* **EXERCISE DETAILS**
Search the records for the string "that", and show each line where it appears.

* **Source data**
-- ==== Sys2Proof/Tests/Slice0.lean ====
section
/-! SUPPORT. Tests: the refusals of WellFormed, worked numbers of the data book, and, for every obligation with hypotheses, a
state and operands that meet them together (the theorems named `witness_…`, one conjunct or group of conjuncts for each clause). -/

namespace Sys2Proof.Tests

-- One theorem after another: each waits for the kernel, and in parallel each would hold a thread of its own.
set_option Elab.async false

open Sys2Proof Sys2Proof.Machine

/-! ### States the tests are made on -/

def run0 : State := { State.reset with part := .running }

def withMem (a : Nat) (l : List Byte) (s : State) : State := { s with mem := Memory.writeBytes s.mem a l }

def tagOf (kind : Nat) : OrderTag := { cell := 3, kind := kind, clamped := false }

/-- Class 0 of TABLE 1-11. -/
def micClass : ClassDef :=
  { ClassDef.undefinedClass with hw := 4, eg := 4, g3 := 2, g5 := 1, emits := true, sensitive := true, guardMs := 40, settleMs := 200 }

/-- TABLE 1-11. -/
def rules0 : PlanRules :=
  { PlanRules.reset with classes := micClass :: List.replicate 7 ClassDef.undefinedClass
                         exclusions := [{ low := 19456, high := 19470, zones := 1 }] }

def rulesOpen : PlanRules := { rules0 with exclusions := [] }

def entryOf (link : Nat) (role : Role) (code : Nat) (st : CarrierState) : CarrierEntry :=
  { link := link, role := role, code := code, cls := 0, zone := 0, state := st, conflict := false, excluded := false
    imSuspect := false, since := ⟨0, 0, 0⟩ }

def spareOf (code : Nat) : ReserveEntry := { code := code, cls := 0, zone := 0, fill := ⟨0, 0, 0⟩ }

/-- Carriers A and B of TABLE 1-11 and O of TABLE 2-5, in slots 0 to 2 of 160. -/
def tableABO : List (Option CarrierEntry) :=
  some (entryOf 3 .inbound 19400 .live) :: some (entryOf 4 .inbound 19420 .live) :: some (entryOf 5 .outbound 19300 .live) ::
    List.replicate 157 none

def fullTable : List (Option CarrierEntry) :=
  (List.range 160).map fun k => some (entryOf 90 .inbound (1000 + 20 * k) .live)

/-- TABLE 2-5. -/
def twoInsertions : State :=
  { run0 with ctl.table := tableABO, ctl.reserve := [spareOf 19451, spareOf 19470], ctl.rules := rulesOpen, ctl.carrierGen := 40 }

def planOf (role : Role) (lo hi : Nat) : RolePlan := { role := role, cls := 0, zone := 0, lo := lo, hi := hi, step := 1, off := 0 }

def linkNine : RolePlan := planOf .inbound 19380 19460
def linkFive : RolePlan := planOf .outbound 19280 19480

def outRole : RoleDef := { cls := 0, lo := 19280, hi := 19480, step := 1, off := 0 }

/-- A camera link on unit 20, channel 1, of camera 3. -/
def camDef : LinkDef :=
  { kind := .camera, unit := 20, chan := 1, camera := 3, zone := 0, outRole := some outRole, inRole := none, auto := false
    attn := true, delayS := 3, holdS := 20 }

def recOf (st : LinkState) : LinkRec := { LinkRec.reset with state := st }

/-- Link 0 alone is defined, and stands as given. -/
def linkState (v : LinkRec) (a : LinkAux) : State :=
  { run0 with sup.defs := [some camDef], sup.links := [{ vis := v, aux := a }], ctl.rules := rulesOpen }

/-! ### WellFormed refuses what the part's ports and tables do not have -/

theorem test_wellFormed_refuses :
    (Instr.registerWriteDiscarded 5 1).wellFormed = false ∧ (Instr.registerWriteDiscarded 5 2).wellFormed = false ∧
    (Instr.registerWriteDiscarded 5 3).wellFormed = false ∧
    (Instr.registerWriteDiscarded 4 0).wellFormed = false ∧ (Instr.registerWriteDiscarded 0x8000 0).wellFormed = false ∧
    (Instr.hostMemoryWrite 0x8000 0 0).wellFormed = false ∧ (Instr.settlePollTimerExpiry 96).wellFormed = false ∧
    (Instr.guardExpiry 96).wellFormed = false ∧ (Instr.settleLimitExpiry 96).wellFormed = false ∧
    (Instr.holdLimitExpiry 96).wellFormed = false ∧ (Instr.failoverDelayExpiry 96 .inbound).wellFormed = false ∧
    (Instr.failoverRetryExpiry 96).wellFormed = false ∧ (Instr.staleTimerExpiry 96).wellFormed = false ∧
    (Instr.killMuteRetryExpiry 96).wellFormed = false ∧ (Instr.contactInputChange 48 true).wellFormed = false ∧
    (Instr.contactFilterRunComplete 48).wellFormed = false := by decide

theorem test_wellFormed_accepts :
    (Instr.registerWriteDiscarded 6 0).wellFormed = true ∧ (Instr.hostMemoryWrite 0x7FFF 0 0).wellFormed = true ∧
    (Instr.guardExpiry 95).wellFormed = true ∧ (Instr.contactInputChange 47 true).wellFormed = true ∧
    (Instr.registerWriteDiscarded 5 0xFFFFFFFC).wellFormed = true := by decide

/-- A host write of any word to any register word is a command that the part's ports have. -/
theorem test_register_writes_are_wellFormed (k : Nat) (w : Word) (h : k < 0x8000) :
    (decodeRegisterWrite k w).wellFormed = true := by
  match k, h with
  | 0, _ | 1, _ | 2, _ => rfl
  | 3, _ | 4, _ => simp only [decodeRegisterWrite, decodeLockWrite]; split <;> rfl
  | 5, _ =>
    simp only [decodeRegisterWrite, decodeControlWrite]
    split
    · rfl
    · split
      · rfl
      · simp_all [Instr.wellFormed, discardedRegisterWord]
  | n + 6, h => simp [decodeRegisterWrite, Instr.wellFormed, discardedRegisterWord, h]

* **ANSWER FOR THE TASK**
state and operands that meet them together (the theorems named `witness_…`, one conjunct or group of conjuncts for each clause). -/
/-- A host write of any word to any register word is a command that the part's ports have. -/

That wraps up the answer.